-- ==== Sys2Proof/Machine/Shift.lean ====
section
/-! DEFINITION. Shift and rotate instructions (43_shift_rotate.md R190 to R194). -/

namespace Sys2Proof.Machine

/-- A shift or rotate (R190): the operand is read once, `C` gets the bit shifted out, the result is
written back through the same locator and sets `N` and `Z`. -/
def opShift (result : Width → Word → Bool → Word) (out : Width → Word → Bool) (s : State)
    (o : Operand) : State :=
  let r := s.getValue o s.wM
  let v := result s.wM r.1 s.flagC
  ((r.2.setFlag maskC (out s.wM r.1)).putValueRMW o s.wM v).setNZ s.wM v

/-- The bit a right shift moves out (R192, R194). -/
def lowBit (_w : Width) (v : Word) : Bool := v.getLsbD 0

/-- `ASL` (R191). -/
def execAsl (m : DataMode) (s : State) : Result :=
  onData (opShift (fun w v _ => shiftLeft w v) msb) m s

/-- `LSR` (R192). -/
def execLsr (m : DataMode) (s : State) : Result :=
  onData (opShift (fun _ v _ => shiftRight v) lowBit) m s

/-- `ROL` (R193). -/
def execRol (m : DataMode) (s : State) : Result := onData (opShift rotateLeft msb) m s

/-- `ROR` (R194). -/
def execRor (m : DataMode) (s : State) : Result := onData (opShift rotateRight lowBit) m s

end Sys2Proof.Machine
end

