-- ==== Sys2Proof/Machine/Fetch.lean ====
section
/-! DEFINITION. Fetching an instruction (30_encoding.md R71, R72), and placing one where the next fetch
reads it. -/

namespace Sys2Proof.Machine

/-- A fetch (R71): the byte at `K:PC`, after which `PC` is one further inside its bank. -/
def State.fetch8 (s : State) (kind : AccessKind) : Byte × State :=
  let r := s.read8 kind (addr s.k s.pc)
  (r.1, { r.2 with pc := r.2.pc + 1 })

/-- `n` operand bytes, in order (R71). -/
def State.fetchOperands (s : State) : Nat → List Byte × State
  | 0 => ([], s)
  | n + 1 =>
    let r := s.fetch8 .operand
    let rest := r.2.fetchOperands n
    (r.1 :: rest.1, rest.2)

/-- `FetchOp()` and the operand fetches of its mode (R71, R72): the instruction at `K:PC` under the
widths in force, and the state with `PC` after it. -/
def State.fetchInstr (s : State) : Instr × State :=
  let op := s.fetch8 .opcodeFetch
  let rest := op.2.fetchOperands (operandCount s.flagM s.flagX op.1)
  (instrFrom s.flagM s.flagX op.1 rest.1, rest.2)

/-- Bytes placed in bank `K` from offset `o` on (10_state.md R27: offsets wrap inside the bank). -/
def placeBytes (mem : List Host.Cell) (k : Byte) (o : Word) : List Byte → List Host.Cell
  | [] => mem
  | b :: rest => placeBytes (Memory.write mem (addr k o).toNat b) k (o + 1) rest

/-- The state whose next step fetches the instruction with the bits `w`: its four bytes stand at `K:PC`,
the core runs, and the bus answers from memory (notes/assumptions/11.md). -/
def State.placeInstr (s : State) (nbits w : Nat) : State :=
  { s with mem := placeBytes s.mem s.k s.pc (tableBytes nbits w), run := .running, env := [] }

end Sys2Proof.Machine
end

--

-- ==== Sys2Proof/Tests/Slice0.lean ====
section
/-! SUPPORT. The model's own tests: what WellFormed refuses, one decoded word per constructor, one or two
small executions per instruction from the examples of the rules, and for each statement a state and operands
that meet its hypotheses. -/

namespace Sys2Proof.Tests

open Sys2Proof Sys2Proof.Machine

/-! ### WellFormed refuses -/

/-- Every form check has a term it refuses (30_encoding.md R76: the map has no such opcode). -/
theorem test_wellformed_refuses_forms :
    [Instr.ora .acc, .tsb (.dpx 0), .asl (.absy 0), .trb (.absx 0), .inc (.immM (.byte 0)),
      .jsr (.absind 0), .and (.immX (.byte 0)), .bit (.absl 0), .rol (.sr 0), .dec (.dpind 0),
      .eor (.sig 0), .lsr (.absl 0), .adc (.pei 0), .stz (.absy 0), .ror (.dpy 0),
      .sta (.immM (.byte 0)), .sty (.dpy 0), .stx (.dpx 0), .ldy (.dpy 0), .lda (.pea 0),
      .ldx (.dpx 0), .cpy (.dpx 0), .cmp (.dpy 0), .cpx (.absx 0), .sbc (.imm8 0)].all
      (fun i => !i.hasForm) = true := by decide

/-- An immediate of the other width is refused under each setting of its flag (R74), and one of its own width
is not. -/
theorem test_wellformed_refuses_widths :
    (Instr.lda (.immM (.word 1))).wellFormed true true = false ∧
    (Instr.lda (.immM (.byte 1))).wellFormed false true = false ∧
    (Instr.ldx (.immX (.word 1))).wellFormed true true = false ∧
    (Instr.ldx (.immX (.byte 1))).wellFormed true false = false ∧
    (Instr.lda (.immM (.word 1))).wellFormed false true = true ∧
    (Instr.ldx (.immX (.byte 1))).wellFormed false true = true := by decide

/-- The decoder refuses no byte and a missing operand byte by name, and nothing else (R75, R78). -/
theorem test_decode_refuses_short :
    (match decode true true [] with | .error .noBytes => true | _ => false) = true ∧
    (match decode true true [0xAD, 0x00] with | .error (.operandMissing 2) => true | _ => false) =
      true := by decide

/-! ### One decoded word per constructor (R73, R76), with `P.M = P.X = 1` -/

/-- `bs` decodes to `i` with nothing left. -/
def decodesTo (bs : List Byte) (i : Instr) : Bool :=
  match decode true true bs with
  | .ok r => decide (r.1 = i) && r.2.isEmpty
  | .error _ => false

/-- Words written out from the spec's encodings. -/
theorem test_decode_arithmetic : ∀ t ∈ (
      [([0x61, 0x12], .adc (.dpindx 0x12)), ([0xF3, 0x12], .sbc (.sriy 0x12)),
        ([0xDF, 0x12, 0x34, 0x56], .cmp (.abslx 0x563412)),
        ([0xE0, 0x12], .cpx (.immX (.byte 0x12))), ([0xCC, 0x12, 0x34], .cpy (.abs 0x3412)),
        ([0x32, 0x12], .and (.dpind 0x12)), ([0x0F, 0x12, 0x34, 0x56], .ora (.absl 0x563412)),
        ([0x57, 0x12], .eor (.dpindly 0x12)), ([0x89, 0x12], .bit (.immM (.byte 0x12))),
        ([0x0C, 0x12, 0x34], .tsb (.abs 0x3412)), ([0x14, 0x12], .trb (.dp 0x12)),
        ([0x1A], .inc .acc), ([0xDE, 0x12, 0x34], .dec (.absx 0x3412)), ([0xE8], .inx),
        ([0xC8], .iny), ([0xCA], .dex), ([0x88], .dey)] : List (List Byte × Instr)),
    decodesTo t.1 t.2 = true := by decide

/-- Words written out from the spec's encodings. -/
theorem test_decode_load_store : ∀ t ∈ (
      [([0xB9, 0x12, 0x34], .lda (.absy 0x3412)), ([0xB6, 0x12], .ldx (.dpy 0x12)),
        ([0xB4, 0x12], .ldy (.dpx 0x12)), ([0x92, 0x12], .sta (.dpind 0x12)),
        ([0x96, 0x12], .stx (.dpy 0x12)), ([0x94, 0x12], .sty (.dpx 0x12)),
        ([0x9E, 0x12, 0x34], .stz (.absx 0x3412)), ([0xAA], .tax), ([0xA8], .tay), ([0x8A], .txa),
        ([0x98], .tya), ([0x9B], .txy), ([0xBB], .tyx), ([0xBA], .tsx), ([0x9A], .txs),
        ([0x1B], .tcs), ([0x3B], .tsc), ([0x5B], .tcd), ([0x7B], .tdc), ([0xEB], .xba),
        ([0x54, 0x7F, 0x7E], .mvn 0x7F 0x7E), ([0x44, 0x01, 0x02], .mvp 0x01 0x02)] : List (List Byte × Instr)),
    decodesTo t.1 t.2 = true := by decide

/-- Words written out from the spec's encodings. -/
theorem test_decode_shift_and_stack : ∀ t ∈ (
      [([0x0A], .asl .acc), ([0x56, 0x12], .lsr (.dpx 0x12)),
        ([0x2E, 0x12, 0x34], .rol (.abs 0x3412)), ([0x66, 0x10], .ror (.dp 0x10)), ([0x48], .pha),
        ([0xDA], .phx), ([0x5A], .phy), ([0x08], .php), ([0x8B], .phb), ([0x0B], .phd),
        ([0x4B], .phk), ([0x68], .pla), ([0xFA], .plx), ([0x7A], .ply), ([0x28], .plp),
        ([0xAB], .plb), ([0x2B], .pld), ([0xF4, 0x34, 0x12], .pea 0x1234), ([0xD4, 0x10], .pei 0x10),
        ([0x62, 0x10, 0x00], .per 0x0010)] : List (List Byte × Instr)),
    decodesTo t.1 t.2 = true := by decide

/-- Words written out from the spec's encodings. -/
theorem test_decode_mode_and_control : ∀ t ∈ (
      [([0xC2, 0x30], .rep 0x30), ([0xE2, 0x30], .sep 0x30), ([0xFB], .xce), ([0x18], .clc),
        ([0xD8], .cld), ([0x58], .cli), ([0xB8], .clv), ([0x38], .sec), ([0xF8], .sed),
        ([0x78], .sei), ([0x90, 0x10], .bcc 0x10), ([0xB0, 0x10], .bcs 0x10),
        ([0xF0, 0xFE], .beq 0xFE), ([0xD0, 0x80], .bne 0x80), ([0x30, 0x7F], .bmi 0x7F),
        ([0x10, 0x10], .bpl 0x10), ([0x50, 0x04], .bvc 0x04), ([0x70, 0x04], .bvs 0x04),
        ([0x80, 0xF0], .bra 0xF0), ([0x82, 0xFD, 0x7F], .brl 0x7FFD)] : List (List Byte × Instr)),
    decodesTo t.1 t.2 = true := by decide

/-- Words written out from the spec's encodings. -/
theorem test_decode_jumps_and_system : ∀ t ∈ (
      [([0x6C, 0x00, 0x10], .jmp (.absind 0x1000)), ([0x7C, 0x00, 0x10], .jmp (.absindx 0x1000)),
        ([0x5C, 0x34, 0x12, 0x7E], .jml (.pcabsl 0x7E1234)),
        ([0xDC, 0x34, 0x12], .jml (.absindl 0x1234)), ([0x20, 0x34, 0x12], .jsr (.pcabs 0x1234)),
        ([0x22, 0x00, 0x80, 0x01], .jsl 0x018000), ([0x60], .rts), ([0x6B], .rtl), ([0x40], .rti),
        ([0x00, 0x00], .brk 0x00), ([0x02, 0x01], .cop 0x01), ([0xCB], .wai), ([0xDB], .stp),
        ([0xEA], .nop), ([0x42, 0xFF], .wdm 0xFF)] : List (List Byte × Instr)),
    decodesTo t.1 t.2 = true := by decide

What is being asked ▸
In the listing above, transcribe exactly everything from the line containing "def placeBytes (mem" down to the line containing "The state whose", including both and nothing more.

Response for this exercise ▸
def placeBytes (mem : List Host.Cell) (k : Byte) (o : Word) : List Byte → List Host.Cell
  | [] => mem
  | b :: rest => placeBytes (Memory.write mem (addr k o).toNat b) k (o + 1) rest

/-- The state whose next step fetches the instruction with the bits `w`: its four bytes stand at `K:PC`,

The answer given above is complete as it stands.